● **What is being asked**:
Set down exactly, from the records below, the line with "theorem Dev.msEcc_tensor (d" through the line with "simp [Dev.shEcc]", and nothing else.

Data entries
-- ==== Sys2Proof/Laws/Tensor.lean ====
section
/-! SUPPORT. Every function of the machine that leaves memories, cores, locks, partitions and the model store as they were says so. -/

namespace Sys2Proof

@[simp] theorem Tensor.fold (d : Dev) : Tensor.mk d.mem d.core d.lck d.ptn d.store = d.tensor := by unfold Dev.tensor; rfl
@[simp] theorem Dev.tensor_mk (now free alive regs pqRegs host erl tel tmu cat pq lck ptn core mem flow store dict fw sec pwr out) : (Dev.mk now free alive regs pqRegs host erl tel tmu cat pq lck ptn core mem flow store dict fw sec pwr out).tensor = ⟨mem, core, lck, ptn, store⟩ := by unfold Dev.tensor; rfl
@[simp] theorem Dev.tensor_ite (c : Prop) [Decidable c] (a b : Dev) : (if c then a else b).tensor = if c then a.tensor else b.tensor := by split <;> rfl
@[simp] theorem Dev.tensor_ite1 {α : Type} (c : Prop) [Decidable c] (a b : Dev × α) : (if c then a else b).1.tensor = if c then a.1.tensor else b.1.tensor := by split <;> rfl
@[simp] theorem Dev.tensor_ite2 {α : Type} (c : Prop) [Decidable c] (a b : α × Dev) : (if c then a else b).2.tensor = if c then a.2.tensor else b.2.tensor := by split <;> rfl
@[simp] theorem Dev.tensor_foldl {α : Type} (f : Dev → α → Dev) (l : List α) (d : Dev) (h : ∀ e x, (f e x).tensor = e.tensor) : (l.foldl f d).tensor = d.tensor := by
  induction l generalizing d with
  | nil => rfl
  | cons a l ih => simp [ih, h]

/-! #### Ops -/

@[simp] theorem Dev.wr_tensor (d x1 x2) : (Dev.wr d x1 x2).tensor = d.tensor := by
  simp [Dev.wr]
@[simp] theorem Dev.wrN_tensor (d x1 x2) : (Dev.wrN d x1 x2).tensor = d.tensor := by
  simp [Dev.wrN]
@[simp] theorem Dev.count_tensor (d x1 x2) : (Dev.count d x1 x2).tensor = d.tensor := by
  simp [Dev.count]
@[simp] theorem Dev.wr64_tensor (d x1 x2) : (Dev.wr64 d x1 x2).tensor = d.tensor := by
  simp [Dev.wr64]
@[simp] theorem Dev.count64_tensor (d x1 x2) : (Dev.count64 d x1 x2).tensor = d.tensor := by
  simp [Dev.count64]
@[simp] theorem Dev.regsReset_tensor (d x1 x2) : (Dev.regsReset d x1 x2).tensor = d.tensor := by
  simp [Dev.regsReset]
@[simp] theorem Dev.emit_tensor (d x1) : (Dev.emit d x1).tensor = d.tensor := by
  simp [Dev.emit]
@[simp] theorem Dev.drawN_tensor (d) : (Dev.drawN d).2.tensor = d.tensor := by
  simp [Dev.drawN]
@[simp] theorem Dev.drawB_tensor (d) : (Dev.drawB d).2.tensor = d.tensor := by
  simp [Dev.drawB]
@[simp] theorem Dev.msixRaise_tensor (d x1 x2) : (Dev.msixRaise d x1 x2).tensor = d.tensor := by
  simp [Dev.msixRaise]
@[simp] theorem Dev.teleMake_tensor (d x1 x2 x3 x4 x5 x6) : (Dev.teleMake d x1 x2 x3 x4 x5 x6).tensor = d.tensor := by
  simp [Dev.teleMake]
@[simp] theorem Dev.event_tensor (d x1 x2) : (Dev.event d x1 x2).tensor = d.tensor := by
  unfold Dev.event
  (repeat' split) <;> simp
@[simp] theorem Dev.events_tensor (d x1 x2) : (Dev.events d x1 x2).tensor = d.tensor := by
  fun_induction Dev.events d x1 x2 <;> simp_all
@[simp] theorem Dev.enableWrite_tensor (d x1 x2) : (Dev.enableWrite d x1 x2).tensor = d.tensor := by
  unfold Dev.enableWrite
  (repeat' split) <;> simp
@[simp] theorem Dev.alarmSet_tensor (d x1 x2 x3 x4 x5) : (Dev.alarmSet d x1 x2 x3 x4 x5).tensor = d.tensor := by
  simp [Dev.alarmSet]
@[simp] theorem Dev.erlLost_tensor (d x1) : (Dev.erlLost d x1).tensor = d.tensor := by
  simp [Dev.erlLost]
@[simp] theorem Dev.reportE_tensor (d x1) : (Dev.reportE d x1).tensor = d.tensor := by
  unfold Dev.reportE
  (repeat' split) <;> simp
@[simp] theorem Dev.report_tensor (d x1 x2 x3 x4 x5) : (Dev.report d x1 x2 x3 x4 x5).tensor = d.tensor := by
  simp [Dev.report]
@[simp] theorem Dev.catPut_tensor (d x1) : (Dev.catPut d x1).tensor = d.tensor := by
  simp [Dev.catPut]
@[simp] theorem Dev.notice_tensor (d x1 x2 x3) : (Dev.notice d x1 x2 x3).tensor = d.tensor := by
  simp [Dev.notice]
@[simp] theorem Dev.pqSet_tensor (d x1 x2) : (Dev.pqSet d x1 x2).tensor = d.tensor := by
  simp [Dev.pqSet]
@[simp] theorem Dev.pqPush_tensor (d x1 x2 x3) : (Dev.pqPush d x1 x2 x3).1.tensor = d.tensor := by
  unfold Dev.pqPush
  dsimp only
  (repeat' split) <;> simp_all
@[simp] theorem Dev.pqEmpty_tensor (d x1) : (Dev.pqEmpty d x1).tensor = d.tensor := by
  simp [Dev.pqEmpty]
@[simp] theorem Dev.accErr_tensor (d x1 x2 x3 x4 x5) : (Dev.accErr d x1 x2 x3 x4 x5).tensor = d.tensor := by
  unfold Dev.accErr
  (repeat' split) <;> simp
@[simp] theorem Dev.accLog_tensor (d x1 x2 x3) : (Dev.accLog d x1 x2 x3).tensor = d.tensor := by
  simp [Dev.accLog]

/-! #### DieB -/

@[simp] theorem Dev.ringEvent_tensor (d x1 x2) : (Dev.ringEvent d x1 x2).tensor = d.tensor := by
  simp [Dev.ringEvent]
@[simp] theorem Dev.ringWrite_tensor (d x1) : (Dev.ringWrite d x1).tensor = d.tensor := by
  simp [Dev.ringWrite]
@[simp] theorem Dev.catUnhold_tensor (d x1) : (Dev.catUnhold d x1).tensor = d.tensor := by
  unfold Dev.catUnhold
  (repeat' split) <;> simp
@[simp] theorem Dev.catTake_tensor (d) : (Dev.catTake d).1.tensor = d.tensor := by
  unfold Dev.catTake
  (repeat' split) <;> simp
@[simp] theorem Dev.catRtail_tensor (d x1 x2 x3) : (Dev.catRtail d x1 x2 x3).tensor = d.tensor := by
  unfold Dev.catRtail
  (repeat' split) <;> simp
@[simp] theorem Dev.ringClear_tensor (d x1) : (Dev.ringClear d x1).tensor = d.tensor := by
  simp [Dev.ringClear]
@[simp] theorem Dev.pqCfg_tensor (d x1 x2 x3 x4 x5) : (Dev.pqCfg d x1 x2 x3 x4 x5).tensor = d.tensor := by
  simp [Dev.pqCfg]
@[simp] theorem Dev.pqLatch_tensor (d x1 x2 x3) : (Dev.pqLatch d x1 x2 x3).tensor = d.tensor := by
  simp [Dev.pqLatch]
@[simp] theorem Dev.pqDenied_tensor (d x1 x2 x3 x4) : (Dev.pqDenied d x1 x2 x3 x4).tensor = d.tensor := by
  unfold Dev.pqDenied
  (repeat' split) <;> simp
@[simp] theorem Dev.pqPushCtl_tensor (d x1 x2 x3) : (Dev.pqPushCtl d x1 x2 x3).tensor = d.tensor := by
  simp [Dev.pqPushCtl]
@[simp] theorem Dev.pqPopWord_tensor (d x1 x2) : (Dev.pqPopWord d x1 x2).1.tensor = d.tensor := by
  unfold Dev.pqPopWord
  dsimp only
  (repeat' split) <;> simp
@[simp] theorem Dev.pqPopCtl_tensor (d x1 x2) : (Dev.pqPopCtl d x1 x2).tensor = d.tensor := by
  unfold Dev.pqPopCtl
  dsimp only
  (repeat' split) <;> simp

/-! #### Tensor -/

@[simp] theorem Dev.reportFree_tensor (d x1 x2 x3) : (Dev.reportFree d x1 x2 x3).tensor = d.tensor := by
  simp [Dev.reportFree]
@[simp] theorem Dev.hbmEcc_tensor (d x1 x2 x3) : (Dev.hbmEcc d x1 x2 x3).tensor = d.tensor := by
  unfold Dev.hbmEcc
  (repeat' split) <;> simp
@[simp] theorem Dev.msEcc_tensor (d x1 x2 x3) : (Dev.msEcc d x1 x2 x3).tensor = d.tensor := by
  unfold Dev.msEcc
  (repeat' split) <;> simp
@[simp] theorem Dev.shEcc_tensor (d x1 x2) : (Dev.shEcc d x1 x2).tensor = d.tensor := by
  simp [Dev.shEcc]
@[simp] theorem Dev.setPc_tensor (d x1 x2) : (Dev.setPc d x1 x2).tensor = d.tensor := by
  simp [Dev.setPc]
@[simp] theorem Dev.tally_tensor (d x1 x2) : (Dev.tally d x1 x2).tensor = d.tensor := by
  simp [Dev.tally]
@[simp] theorem Dev.afterPost_tensor (d x1 x2 x3) : (Dev.afterPost d x1 x2 x3).tensor = d.tensor := by
  simp [Dev.afterPost]
@[simp] theorem Dev.unwait_tensor (d x1) : (Dev.unwait d x1).tensor = d.tensor := by
  unfold Dev.unwait
  (repeat' split) <;> simp
@[simp] theorem Dev.eccNote_tensor (d x1 x2) : (Dev.eccNote d x1 x2).tensor = d.tensor := by
  unfold Dev.eccNote
  (repeat' split) <;> simp
@[simp] theorem Dev.bankStalls_tensor (d x1) : (Dev.bankStalls d x1).tensor = d.tensor := by
  simp [Dev.bankStalls]

/-! #### TensorSeq -/

@[simp] theorem Dev.freeBytes_tensor (d x1) : (Dev.freeBytes d x1).2.tensor = d.tensor := by
  simp [Dev.freeBytes]
@[simp] theorem Dev.moveEcc_tensor (d x1 x2) : (Dev.moveEcc d x1 x2).1.tensor = d.tensor := by
  simp [Dev.moveEcc]

/-! #### TensorCtl -/

@[simp] theorem Dev.tenRegsReset_tensor (d x1) : (Dev.tenRegsReset d x1).tensor = d.tensor := by
  simp [Dev.tenRegsReset]

/-! #### PortBase -/

@[simp] theorem Dev.reportNamed_tensor (d x1 x2 x3 x4) : (Dev.reportNamed d x1 x2 x3 x4).tensor = d.tensor := by
  simp [Dev.reportNamed]
@[simp] theorem Dev.prtCount_tensor (d x1 x2 x3) : (Dev.prtCount d x1 x2 x3).tensor = d.tensor := by
  simp [Dev.prtCount]
@[simp] theorem Dev.portSet_tensor (d x1 x2) : (Dev.portSet d x1 x2).tensor = d.tensor := by
  simp [Dev.portSet]
@[simp] theorem Dev.portUpd_tensor (d x1 x2) : (Dev.portUpd d x1 x2).tensor = d.tensor := by
  simp [Dev.portUpd]
@[simp] theorem Dev.onLane_tensor (d x1) : (Dev.onLane d x1).tensor = d.tensor := by
  simp [Dev.onLane]
@[simp] theorem Dev.pktSet_tensor (d x1 x2) : (Dev.pktSet d x1 x2).tensor = d.tensor := by
  simp [Dev.pktSet]
@[simp] theorem Dev.pktUpd_tensor (d x1 x2) : (Dev.pktUpd d x1 x2).tensor = d.tensor := by
  simp [Dev.pktUpd]
@[simp] theorem Dev.egSet_tensor (d x1 x2 x3) : (Dev.egSet d x1 x2 x3).tensor = d.tensor := by
  simp [Dev.egSet]
@[simp] theorem Dev.dropItem_tensor (d x1) : (Dev.dropItem d x1).tensor = d.tensor := by
  unfold Dev.dropItem
  (repeat' split) <;> simp
@[simp] theorem Dev.dropItems_tensor (d x1) : (Dev.dropItems d x1).tensor = d.tensor := by
  fun_induction Dev.dropItems d x1 <;> simp_all
@[simp] theorem Dev.flushPort_tensor (d x1) : (Dev.flushPort d x1).tensor = d.tensor := by
  simp [Dev.flushPort]
@[simp] theorem Dev.flushDead_tensor (d x1) : (Dev.flushDead d x1).tensor = d.tensor := by
  fun_induction Dev.flushDead d x1 <;> simp_all
@[simp] theorem Dev.qRefresh_tensor (d x1 x2) : (Dev.qRefresh d x1 x2).tensor = d.tensor := by
  simp [Dev.qRefresh]
@[simp] theorem Dev.qRefreshAll_tensor (d : Dev) (n : Nat) (qs : List Nat) : (Dev.qRefreshAll d n qs).tensor = d.tensor := by
  induction qs generalizing d with
  | nil => rfl
  | cons q qs ih => simp [Dev.qRefreshAll, ih]
@[simp] theorem Dev.promoClear_tensor (d : Dev) (n : Nat) (qs : List Nat) : (Dev.promoClear d n qs).tensor = d.tensor := by
  induction qs generalizing d with
  | nil => rfl
  | cons q qs ih => simp [Dev.promoClear, ih]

● **Result**:
@[simp] theorem Dev.msEcc_tensor (d x1 x2 x3) : (Dev.msEcc d x1 x2 x3).tensor = d.tensor := by
  unfold Dev.msEcc
  (repeat' split) <;> simp
@[simp] theorem Dev.shEcc_tensor (d x1 x2) : (Dev.shEcc d x1 x2).tensor = d.tensor := by
  simp [Dev.shEcc]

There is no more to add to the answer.